The largest segment of the economic growth in the US is from personal consumption. It is important to look at the individuals behind consumption to find clues into buying habits that may impact the economy.
Demographically, the baby boomers are the largest group and most powerful in terms of net worth and wealth. As boomers retire, they will have less income and their spending, or personal consumption, will decrease. Since my generation, the gen-Xers, is much smaller, we will not be able to counter the drop in consumption from boomers. The next largest demographic group is the Millennials. What will be happen to their spending habits?
While gen-Xers, grew up in an environment where there is strong belief in that the future will be better, Millennials may have the belief that the best days of our country are behind us. As such, Millennials are less likely to spend their way into debt as past generations may have. While probably most gen-Xers have credit cards a recent study cited 63% of millennials not owing a credit card.
The Global Economic Analysis blog “Mish Quotes” from “MarketWatch”, states that, “Most holiday shoppers plan to pay in cash. Younger shoppers were especially unlikely to use credit cards; 48% of millennials said they would do most of their shopping with debit cards, and 36% said they preferred cash. Millennials in general tend to avoid credit cards more than previous generations have done; 63% of millennials do not own a single credit card according to a separate Bankrate survey in 2014. They grew up in the Great Recession and saw what happened to their parents. They don’t want to ever be in a situation where they’re in debt. They’re shying away from high-interest loans essentially.”
So while it is good to not plunge into consumer debt, without using credit the millennials will not sustain the consumer spending which so many retailers depend upon. Economists can’t think of a world that is dominated by consumer spending, and subsequently debt. The Christmas season economics news is dominated by spending habits of consumers. Past decades of economic history have shown growth from an increase in the middle class as technology progressed and a more efficient division of labor made goods more affordable. Now the only way to increase prosperity is to spend more. It appears this will not be sustained.
Millennials are also smarting from large student loan debt which tends to decrease their disposable income and alter their spending habits. Younger folks who saw their parents destroyed by debt now, will keep these memories their entire life. Spending attitudes are a key force for consumption.

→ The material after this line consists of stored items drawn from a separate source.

/-- 22 R586, 24 R619: an optical engine at 85 °C or above is retired with reason THERMAL, its lasers off, and an engine of a ring pair closes
its bypass; a Surveyor die above 110 °C, below -10 °C or outside its supply limits zeroizes under cause 5. -/
def Obligations.EnginesAndSurveyorDiesLeaveAtTheirLimits : Prop :=
  (∀ (n : EngineId) (t : Int) (s : State), s.clk.sensDropped = [] → s.clk.sensBad = [] → (s.gaz.engine n).status = 0 → degC 85 ≤ t → GoodTemp t →
    Completes (.engineTemperatureSample n [some t, some t]) s fun u =>
      (u.gaz.engine n).status = 4 ∧ (u.gaz.engine n).reason = 3 ∧ (u.larre.engine n).laser = false ∧
      ∀ i, i < 2 → n.val = 18 * i ∨ n.val = 18 * i + 1 → (u.larre.oxbow i) = (s.larre.oxbow i).close ∧
        ((u.larre.oxbow i).closed = true ∧ (u.larre.oxbow i).moving = none ∨ (u.larre.oxbow i).moving = some true)) ∧
  ∀ (d : Fin 2) (t : Int) (s : State), s.ctg.zPend = none →
    let gone (u : State) : Prop := u.SecretsGone ∧ (∀ i, i < 2 → (u.ctg.unit i).zCause = 5) ∧ u.boot.stopped = true ∧ u.boot.level = some 0
    (s.clk.sensDropped = [] → s.clk.sensBad = [] → GoodTemp t → degC 110 < t ∨ t < degC (-10) →
      degC (-10) ≤ s.tempOf (0x140 + d) → s.tempOf (0x140 + d) < degC 110 →
      Completes (.surveyorDieTemperatureSample ⟨d.val, by omega⟩ (List.replicate 4 (some t))) s gone) ∧
    (s.pwr.vhk = true → Completes (.surveyorSupplyFault d) s gone)

/-- 09 R250, R251, R259, R260, R276: a unicast packet that arrives by a mesh port leaves at its cluster's port at its own site; elsewhere it takes
the port that its edition's table names, with ESC set where the entry is a detour, its flits counted against the credits of that port; with
no route, or by a transit port that does not carry it, it is dropped, with a NAK_ROUTE for a Stream or Direct packet. A multicast packet is
copied to every port of its set (R271). -/
def Obligations.DeltaHopForwardsByTheTable : Prop :=
  ∀ (site : SiteId) (port : Fin 20) (p : Packet) (s : State), let r := s.delta.router site
    let entry := (s.delta.tabs p.ed).uniAt site p.destUnit; let out := bits entry 4 0
    let q : Packet := if entry.getLsbD 14 = true ∧ p.esc = false then { p with route := putBit p.route 37 true } else p
    let drop (u : State) : State := if p.mode ≤ 1 then ((u.sendNak site 2 p).raise .nakRoute site 0 0).sendRecords site else u
    (meshPort port = false → exec (.deltaHop site port p) s = .next s) ∧
    (meshPort port = true → s.NoTelemetry site →
      (p.multicast = false → p.destUnit = site → exec (.deltaHop site port p) s =
        .next ((s.withRouter site Router.counted).handedOver site port (4 + p.destCluster) p)) ∧
      (p.multicast = false → p.destUnit ≠ site → entry.getLsbD 15 = false ∨ 20 ≤ out ∨ transitOk out p = false ∨ (linkPort out = true ∧ (r.port out).up = false) →
        exec (.deltaHop site port p) s = .next (drop ((s.withRouter site Router.counted).commitRouter site
          (({ r.counted.bump 2 1 with rdrop := true } : Router).freeIn port p) []))) ∧
      (p.multicast = false → p.destUnit ≠ site → entry.getLsbD 15 = true → out < 20 → linkPort out = true → (r.port out).up = true → transitOk out p = true →
        (r.port out).queue = [] → q.flits ≤ (r.port out).held q.subKey → 0 < q.flits → (r.port out).classQueue q.cls ≤ r.thresh →
        Completes (.deltaHop site port p) s fun u => let y := (u.delta.router site).port out; let x := (r.port out)
          let sent := (Tbl.get 0 x.sent q.subKey + q.flits) % 65536
          .packet site out q ∈ u.out ∧ s.out <:+ u.out ∧ y.queue = [] ∧ Tbl.get 0 y.sent q.subKey = sent ∧ y.flying = x.flying ++ [⟨q, sent⟩] ∧
          (u.delta.router site).accepted = r.accepted + 1 ∧ (∀ site', site' ≠ site.val → u.delta.router site' = s.delta.router site') ∧
          ChangesOnly [.delta, .lev, .out] s u) ∧
      (p.multicast = true → (∀ i, i < 20 → ((s.delta.tabs p.ed).multiAt site p.dest).getLsbD i = true → linkPort i = false) →
        Completes (.deltaHop site port p) s fun u =>
          (∃ ms, u.out = ms ++ ((((List.range 20).filter fun i => ((s.delta.tabs p.ed).multiAt site p.dest).getLsbD i).map fun i =>
            Msg.packet site i p).reverse ++ s.out)) ∧ (u.delta.router site).accepted = r.accepted + 1 ∧
          (∀ site', site' ≠ site.val → u.delta.router site' = s.delta.router site') ∧ ChangesOnly [.delta, .out] s u))
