-- ==== Sys2Proof/Laws/Tables.lean ====
section
/-!
SUPPORT. What the operations on sparse tables do.
-/
namespace Sys2Proof.Machine

/-- A table set at a key reads the value set there, and every other key as before. -/
theorem Tbl.get_set {α : Type} (d v : α) (t : Tbl α) (n m : Nat) : Tbl.get d (Tbl.set t n v) m = if m = n then v else Tbl.get d t m := by
  induction t with
  | nil => simp [Tbl.set, Tbl.get]
  | cons e t ih =>
    obtain ⟨k, w⟩ := e
    simp only [Tbl.set]
    split
    · simp [Tbl.get]
    · split
      · next h => subst h; simp only [Tbl.get]; split <;> simp_all
      · next h1 h2 => simp only [Tbl.get, ih]; split <;> split <;> simp_all

@[simp] theorem Tbl.get_set_same {α : Type} (d v : α) (t : Tbl α) (n : Nat) : Tbl.get d (Tbl.set t n v) n = v := by simp [Tbl.get_set]

theorem Tbl.get_set_other {α : Type} (d v : α) (t : Tbl α) {n m : Nat} (h : m ≠ n) : Tbl.get d (Tbl.set t n v) m = Tbl.get d t m := by
  simp [Tbl.get_set, h]

@[simp] theorem Tbl.get_mod_same {α : Type} (d : α) (t : Tbl α) (n : Nat) (f : α → α) : Tbl.get d (Tbl.mod d t n f) n = f (Tbl.get d t n) := by
  simp [Tbl.mod]

theorem Tbl.get_mod_other {α : Type} (d : α) (t : Tbl α) {n m : Nat} (f : α → α) (h : m ≠ n) : Tbl.get d (Tbl.mod d t n f) m = Tbl.get d t m := by
  simp [Tbl.mod, Tbl.get_set_other, h]

/-- Of two settings of one key the later stays. -/
theorem Tbl.set_set {α : Type} (t : Tbl α) (n : Nat) (a b : α) : Tbl.set (Tbl.set t n a) n b = Tbl.set t n b := by
  induction t with
  | nil => simp [Tbl.set]
  | cons e t ih =>
    obtain ⟨k, w⟩ := e
    simp only [Tbl.set]
    split
    · simp [Tbl.set]
    · split
      · simp [Tbl.set, *]
      · rename_i h1 h2; simp [Tbl.set, h1, h2, ih]

theorem Tbl.mod_mod {α : Type} (d : α) (t : Tbl α) (n : Nat) (f g : α → α) : Tbl.mod d (Tbl.mod d t n f) n g = Tbl.mod d t n fun x => g (f x) := by
  simp [Tbl.mod, Tbl.set_set]

/-- Every entry of a table set at a key is the entry set or an entry it had. -/
theorem Tbl.mem_set {α : Type} {t : Tbl α} {n : Nat} {v : α} {e : Nat × α} (h : e ∈ Tbl.set t n v) : e = (n, v) ∨ e ∈ t := by
  induction t with
  | nil => simp_all [Tbl.set]
  | cons x t ih =>
    obtain ⟨k, w⟩ := x
    simp only [Tbl.set] at h
    split at h
    · simpa using h
    · split at h
      · rcases List.mem_cons.1 h with h | h
        · exact .inl h
        · exact .inr (List.mem_cons_of_mem _ h)
      · rcases List.mem_cons.1 h with h | h
        · exact .inr (h ▸ List.mem_cons_self)
        · rcases ih h with h | h
          · exact .inl h
          · exact .inr (List.mem_cons_of_mem _ h)

/-- What a table reads is its default or the value of one of its entries. -/
theorem Tbl.get_mem {α : Type} (d : α) (t : Tbl α) (n : Nat) : Tbl.get d t n = d ∨ (n, Tbl.get d t n) ∈ t := by
  induction t with
  | nil => simp [Tbl.get]
  | cons x t ih =>
    obtain ⟨k, w⟩ := x
    simp only [Tbl.get]
    split
    · next h => subst h; exact .inr List.mem_cons_self
    · rcases ih with h | h
      · exact .inl h
      · exact .inr (List.mem_cons_of_mem _ h)

/-- A property of the default and of every entry holds of what a table reads. -/
theorem Tbl.get_of {α : Type} {P : α → Prop} {d : α} {t : Tbl α} (hd : P d) (h : ∀ e ∈ t, P e.2) (n : Nat) : P (Tbl.get d t n) := by
  rcases Tbl.get_mem d t n with e | e
  · rw [e]; exact hd
  · exact h _ e

theorem Tbl.all_set {α : Type} {P : α → Prop} {t : Tbl α} (h : ∀ e ∈ t, P e.2) {n : Nat} {v : α} (hv : P v) : ∀ e ∈ Tbl.set t n v, P e.2 := by
  intro e he
  rcases Tbl.mem_set he with rfl | he
  · exact hv
  · exact h e he

/-- An erased entry reads the default, every other one as before. -/
theorem Tbl.get_erase {α : Type} (d : α) : ∀ (t : Tbl α) (n w : Nat), Tbl.get d (Tbl.erase t n) w = if w = n then d else Tbl.get d t w
  | [], _, _ => by simp [Tbl.erase, Tbl.get]
  | (k, v) :: t, n, w => by
    simp only [Tbl.erase]
    split
    · next h => subst h; rw [Tbl.get_erase d t n w]; simp only [Tbl.get]; split <;> rfl
    · next h =>
      simp only [Tbl.get, Tbl.get_erase d t n w]
      by_cases hw : w = k
      · subst hw; simp [show ¬ w = n from fun e => h e.symm]
      · simp [hw]

theorem Tbl.get_erase_zero {α : Type} {d : α} {t : Tbl α} {n w : Nat} (h : Tbl.get d t w = d) : Tbl.get d (Tbl.erase t n) w = d := by
  rw [Tbl.get_erase]; split <;> simp_all

end Sys2Proof.Machine
end

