theorem State.testStack_kept (hM : MemClosed M) (s : State) (k ok full rows failed) (hs : Kept M p n f o s) :
    Kept M p n f o (State.testStack s k ok full rows failed) := by
  unfold State.testStack
  repeat' first
    | with_reducible assumption | intro _ | with_reducible apply State.modStk_kept hM | with_reducible apply State.retireUnit_kept hM
    | with_reducible apply State.loseChannel_kept hM | with_reducible apply Kept.foldl | with_reducible exact MemClosed.nil hM | split

theorem State.haltTenant_kept (hM : MemClosed M) (s : State) (hs : Kept M p n f o s) : Kept M p n f o (State.haltTenant s) := by
  unfold State.haltTenant
  repeat' first
    | with_reducible assumption | intro _ | with_reducible apply State.modCl_kept hM | with_reducible apply Cluster.halt_mem hM
    | with_reducible apply Kept.foldl | split

theorem State.fence_kept (hM : MemClosed M) (s : State) (hs : Kept M p n f o s) : Kept M p n f o (State.fence s) := by
  unfold State.fence
  repeat' first
    | with_reducible assumption | with_reducible apply State.notifyAll_kept hM | with_reducible apply State.modCnf_kept
    | with_reducible apply State.haltTenant_kept hM | split

theorem State.stopCatchment_kept (hM : MemClosed M) (s : State) (hs : Kept M p n f o s) : Kept M p n f o (State.stopCatchment s) := by
  unfold State.stopCatchment
  repeat' first
    | with_reducible assumption | with_reducible apply State.raiseSv_kept hM | with_reducible apply State.modCnf_kept
    | with_reducible apply State.haltTenant_kept hM

theorem State.failClose_kept (hM : MemClosed M) (s : State) (emism) (hs : Kept M p n f o s) : Kept M p n f o (State.failClose s emism) := by
  unfold State.failClose
  repeat' first
    | with_reducible assumption | with_reducible apply State.askVote_kept hM | with_reducible apply State.modCnf_kept

theorem State.contingency_kept (hM : MemClosed M) (s : State) (pairs tsw) (hs : Kept M p n f o s) :
    Kept M p n f o (State.contingency s pairs tsw) := by
  unfold State.contingency
  repeat' first
    | with_reducible assumption | with_reducible apply State.modLarre_kept | with_reducible apply State.modCnf_kept | dsimp only | split

theorem State.rewound_kept (hM : MemClosed M) (s : State) (hs : Kept M p n f o s) : Kept M p n f o (State.rewound s) := by
  unfold State.rewound
  repeat' first
    | with_reducible assumption | with_reducible apply State.notifyAll_kept hM | with_reducible apply State.modCnf_kept

theorem State.takeOver_kept (hM : MemClosed M) (s : State) (r i) (hs : Kept M p n f o s) : Kept M p n f o (State.takeOver s r i) := by
  unfold State.takeOver
  repeat' first
    | with_reducible assumption | intro _ | with_reducible apply State.setObj_kept hM | with_reducible apply State.modCnf_kept
    | with_reducible apply State.modTen_kept | with_reducible apply State.modLport_kept hM | with_reducible apply Kept.foldl

theorem State.resetRetired_kept (hM : MemClosed M) (s : State) (r mask) (hs : Kept M p n f o s) : Kept M p n f o (State.resetRetired s r mask) := by
  unfold State.resetRetired
  repeat' first
    | with_reducible assumption | intro _ | with_reducible apply State.modLarre_kept | with_reducible apply State.modWinOf_kept hM
    | with_reducible apply Kept.foldl

theorem State.rewind_kept (hM : MemClosed M) (s : State) (r ballots mask e) (hs : Kept M p n f o s) :
    Kept M p n f o (State.rewind s r ballots mask e) := by
  unfold State.rewind
  repeat' first
    | with_reducible assumption | intro _ | with_reducible apply State.modCl_kept hM | with_reducible apply State.portSettle_kept hM
    | with_reducible apply State.haltTenant_kept hM | with_reducible apply State.rewound_kept hM | with_reducible apply State.takeOver_kept hM
    | with_reducible apply State.resetRetired_kept hM | with_reducible apply State.modCnf_kept | with_reducible apply Kept.foldl
    | with_reducible apply Kept.foldlFst | with_reducible apply Kept.foldlSnd | with_reducible apply memFoldlC
    | with_reducible apply memFoldlFstC | with_reducible apply memFoldlD | with_reducible apply memFoldlFstD | with_reducible apply memFoldlK
    | dsimp only | split

theorem State.armClose_kept (hM : MemClosed M) (s : State) (c) (hs : Kept M p n f o s) : Kept M p n f o (State.armClose s c) := by
  unfold State.armClose
  repeat' first
    | with_reducible assumption | with_reducible apply State.modCnf_kept | split

theorem State.recordEpoch_kept (hM : MemClosed M) (s : State) (hs : Kept M p n f o s) : Kept M p n f o (State.recordEpoch s) := by
  unfold State.recordEpoch
  repeat' first
    | with_reducible assumption | intro _ | with_reducible apply State.modCnf_kept | with_reducible apply State.sendCtl_kept hM
    | with_reducible apply Kept.foldl | dsimp only | split

theorem State.checkMatched_kept (hM : MemClosed M) (s : State) (hs : Kept M p n f o s) : Kept M p n f o (State.checkMatched s) := by
  unfold State.checkMatched
  repeat' first
    | with_reducible assumption | with_reducible apply State.recordEpoch_kept hM | with_reducible apply State.toEntries_kept hM
    | with_reducible apply State.modCnf_kept | split

theorem State.tenantKeys_kept (hM : MemClosed M) (s : State) (hs : Kept M p n f o s) : Kept M p n f o (State.tenantKeys s) := by
  unfold State.tenantKeys
  repeat' first
    | with_reducible assumption | intro _ | with_reducible apply State.modCtg_kept | with_reducible apply Kept.foldl | dsimp only | split

theorem State.shapeTenant_kept (hM : MemClosed M) (s : State) (t) (hs : Kept M p n f o s) : Kept M p n f o (State.shapeTenant s t) := by
  unfold State.shapeTenant
  repeat' first
    | with_reducible assumption | intro _ | with_reducible apply State.modStk_kept hM | with_reducible apply Stack.write_mem hM
    | with_reducible apply State.modDelta_kept | with_reducible apply Kept.foldl

theorem State.moveCluster_kept (hM : MemClosed M) (s : State) (old new c) (hs : Kept M p n f o s) :
    Kept M p n f o (State.moveCluster s old new c) := by
  unfold State.moveCluster
  repeat' first
    | with_reducible assumption | intro _ | with_reducible apply State.portConfig_kept hM | with_reducible apply State.modCl_kept hM
    | with_reducible apply Cluster.halt_mem hM | with_reducible apply State.modTen_kept | dsimp only | split

theorem State.partWrite_kept (hM : MemClosed M) (s : State) (bs) (hs : Kept M p n f o s) : Kept M p n f o (State.partWrite s bs).2 := by
  unfold State.partWrite
  repeat' first
    | with_reducible assumption | intro _ | with_reducible apply State.modTen_kept | with_reducible apply State.moveCluster_kept hM
    | with_reducible apply State.tenantKeys_kept hM | with_reducible apply State.modDelta_kept | with_reducible apply Kept.foldl | dsimp only | split

theorem State.drained_kept (hM : MemClosed M) (s : State) (c e) (hs : Kept M p n f o s) : Kept M p n f o (State.drained s c e) := by
  unfold State.drained
  repeat' first
    | with_reducible assumption | intro _ | with_reducible apply State.modTen_kept | with_reducible apply State.modCl_kept hM

theorem State.plotChange_kept (hM : MemClosed M) (s : State) (port fn num bs) (hs : Kept M p n f o s) :
    Kept M p n f o (State.plotChange s port fn num bs).2 := by
  unfold State.plotChange
  repeat' first
    | with_reducible assumption | with_reducible apply State.modTen_kept | dsimp only | split

theorem State.noteHostSeal_kept (hM : MemClosed M) (s : State) (tenant a n0) (hs : Kept M p n f o s) :
    Kept M p n f o (State.noteHostSeal s tenant a n0) := by
  unfold State.noteHostSeal
  repeat' first
    | with_reducible assumption | with_reducible apply State.noteSeal_kept hM | split

theorem State.queueWrite_kept (hM : MemClosed M) (s : State) (tenant a bs) (hs : Kept M p n f o s) :
    Kept M p n f o (State.queueWrite s tenant a bs) := by
  unfold State.queueWrite
  repeat' first
    | with_reducible assumption | with_reducible apply State.writeAt_kept hM | split

theorem State.hostSeen_kept (hM : MemClosed M) (s : State) (port) (hs : Kept M p n f o s) : Kept M p n f o (State.hostSeen s port) := by
  unfold State.hostSeen
  repeat' first
    | with_reducible assumption | with_reducible apply State.modHosts_kept | split

theorem State.writeCompletion_kept (hM : MemClosed M) (s : State) (i e st) (hs : Kept M p n f o s) :
    Kept M p n f o (State.writeCompletion s i e st) := by
  unfold State.writeCompletion
  repeat' first
    | with_reducible assumption | with_reducible apply State.queueWrite_kept hM | with_reducible apply State.modTen_kept
    | with_reducible apply State.emit_kept | dsimp only | split

theorem State.flush_kept (hM : MemClosed M) (i : Nat) : ∀ (fuel : Nat) (s : State), Kept M p n f o s → Kept M p n f o (s.flush i fuel)
  | 0, _, hs => hs
  | fuel + 1, s, hs => by
    rw [State.flush]
    split
    · split
      · with_reducible exact State.flush_kept hM i fuel _ (State.modTen_kept (State.writeCompletion_kept hM _ _ _ _ hs))
      · exact hs
    · exact hs

theorem State.finish_kept (hM : MemClosed M) (s : State) (i seq st) (hs : Kept M p n f o s) : Kept M p n f o (State.finish s i seq st) := by
  unfold State.finish
  repeat' first
    | with_reducible assumption | with_reducible apply State.modTen_kept | with_reducible apply State.flush_kept hM

theorem Cluster.startAt_mem (hM : MemClosed M) (k : Cluster) (pc) (e) (hk : M k.spd.mem) :
    M (Cluster.startAt k pc e).spd.mem := by
  unfold Cluster.startAt
  repeat' first
    | with_reducible assumption | intro _ | dsimp only | split

theorem State.startRun_kept (hM : MemClosed M) (s : State) (p0 r count) (hs : Kept M p n f o s) : Kept M p n f o (State.startRun s p0 r count) := by
  unfold State.startRun
  repeat' first
    | with_reducible assumption | intro _ | with_reducible apply State.modCl_kept hM | with_reducible apply Cluster.startAt_mem hM
    | with_reducible apply State.modTen_kept | with_reducible apply Kept.foldl | with_reducible apply Kept.foldlFst
    | with_reducible apply Kept.foldlSnd | with_reducible apply memFoldlC | with_reducible apply memFoldlFstC | with_reducible apply memFoldlD
    | with_reducible apply memFoldlFstD | with_reducible apply memFoldlK | dsimp only | split

theorem Cluster.saved_mem (hM : MemClosed M) (k : Cluster) (c) (xs) (hk : M k.spd.mem) :
    M (Cluster.saved k c xs).2.spd.mem := by
  unfold Cluster.saved
  repeat' first
    | with_reducible assumption | intro _ | with_reducible apply Spd.readExtents_mem hM | dsimp only | split

theorem State.nextRun_kept (hM : MemClosed M) (s : State) (p0) (hs : Kept M p n f o s) : Kept M p n f o (State.nextRun s p0) := by
  unfold State.nextRun
  repeat' first
    | with_reducible assumption | with_reducible apply State.startRun_kept hM | with_reducible apply State.modTen_kept | split

theorem State.requestPreempt_kept (hM : MemClosed M) (s : State) (p0) (hs : Kept M p n f o s) : Kept M p n f o (State.requestPreempt s p0) := by
  unfold State.requestPreempt
  repeat' first
    | with_reducible assumption | intro _ | with_reducible apply State.fresh_kept | with_reducible apply State.modTen_kept
    | with_reducible apply State.modCl_kept hM | with_reducible apply Kept.foldl | split

theorem State.haltRun_kept (hM : MemClosed M) (s : State) (p0) (hs : Kept M p n f o s) : Kept M p n f o (State.haltRun s p0) := by
  unfold State.haltRun
  repeat' first
    | with_reducible assumption | with_reducible apply State.finish_kept hM | with_reducible apply State.modTen_kept | split

theorem State.dmaFree_kept (hM : MemClosed M) (s : State) (i seq port n0 : Nat) (q : PAddr) (hs : Kept M p n f o s) :
    Kept M p n f o (s.dmaFree i seq port n0 q) := by
  unfold State.dmaFree
  split
  · exact State.modCl_kept hM _ _ _ hs fun k hk => Spd.releaseRead_mem hM _ _ _ _ (Spd.release_mem hM _ _ _ hk)
  · exact hs

theorem State.dmaDone_kept (hM : MemClosed M) (s : State) (i seq : Nat) (data : List Byte) (poison : Bool) (hs : Kept M p n f o s) :
    Kept M p n f o (s.dmaDone i seq data poison) := by
  unfold State.dmaDone
  split
  · exact hs
  · dsimp only
    with_reducible refine Kept.ite (fun _ => hs) fun _ => ?_
    split
    · with_reducible exact Kept.ite (fun _ => hs) fun _ => State.finish_kept hM _ _ _ _ (State.dmaFree_kept hM _ _ _ _ _ _
        (State.dmaFree_kept hM _ _ _ _ _ _ (State.writeAt_kept hM _ _ _ _ _ _ (State.readHost_kept hM _ _ _ _ _ _ _ _ hs))))
    · exact hs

It took two generations for memories of the Great Depression to go away and will take at least a generation for millennials to have their memories of money struggles of their parents to vanish. This will mean less spending on Christmas for millennials.
On the positive side, these new spending habits may cause the next generation to escape the slavery of consumer debt. They may be able to teach their kids how to avoid this debt trap as they rebuild the economy. On a negative side, shopping and spending during this Christmas season, which drives much of the economy will once again suffer.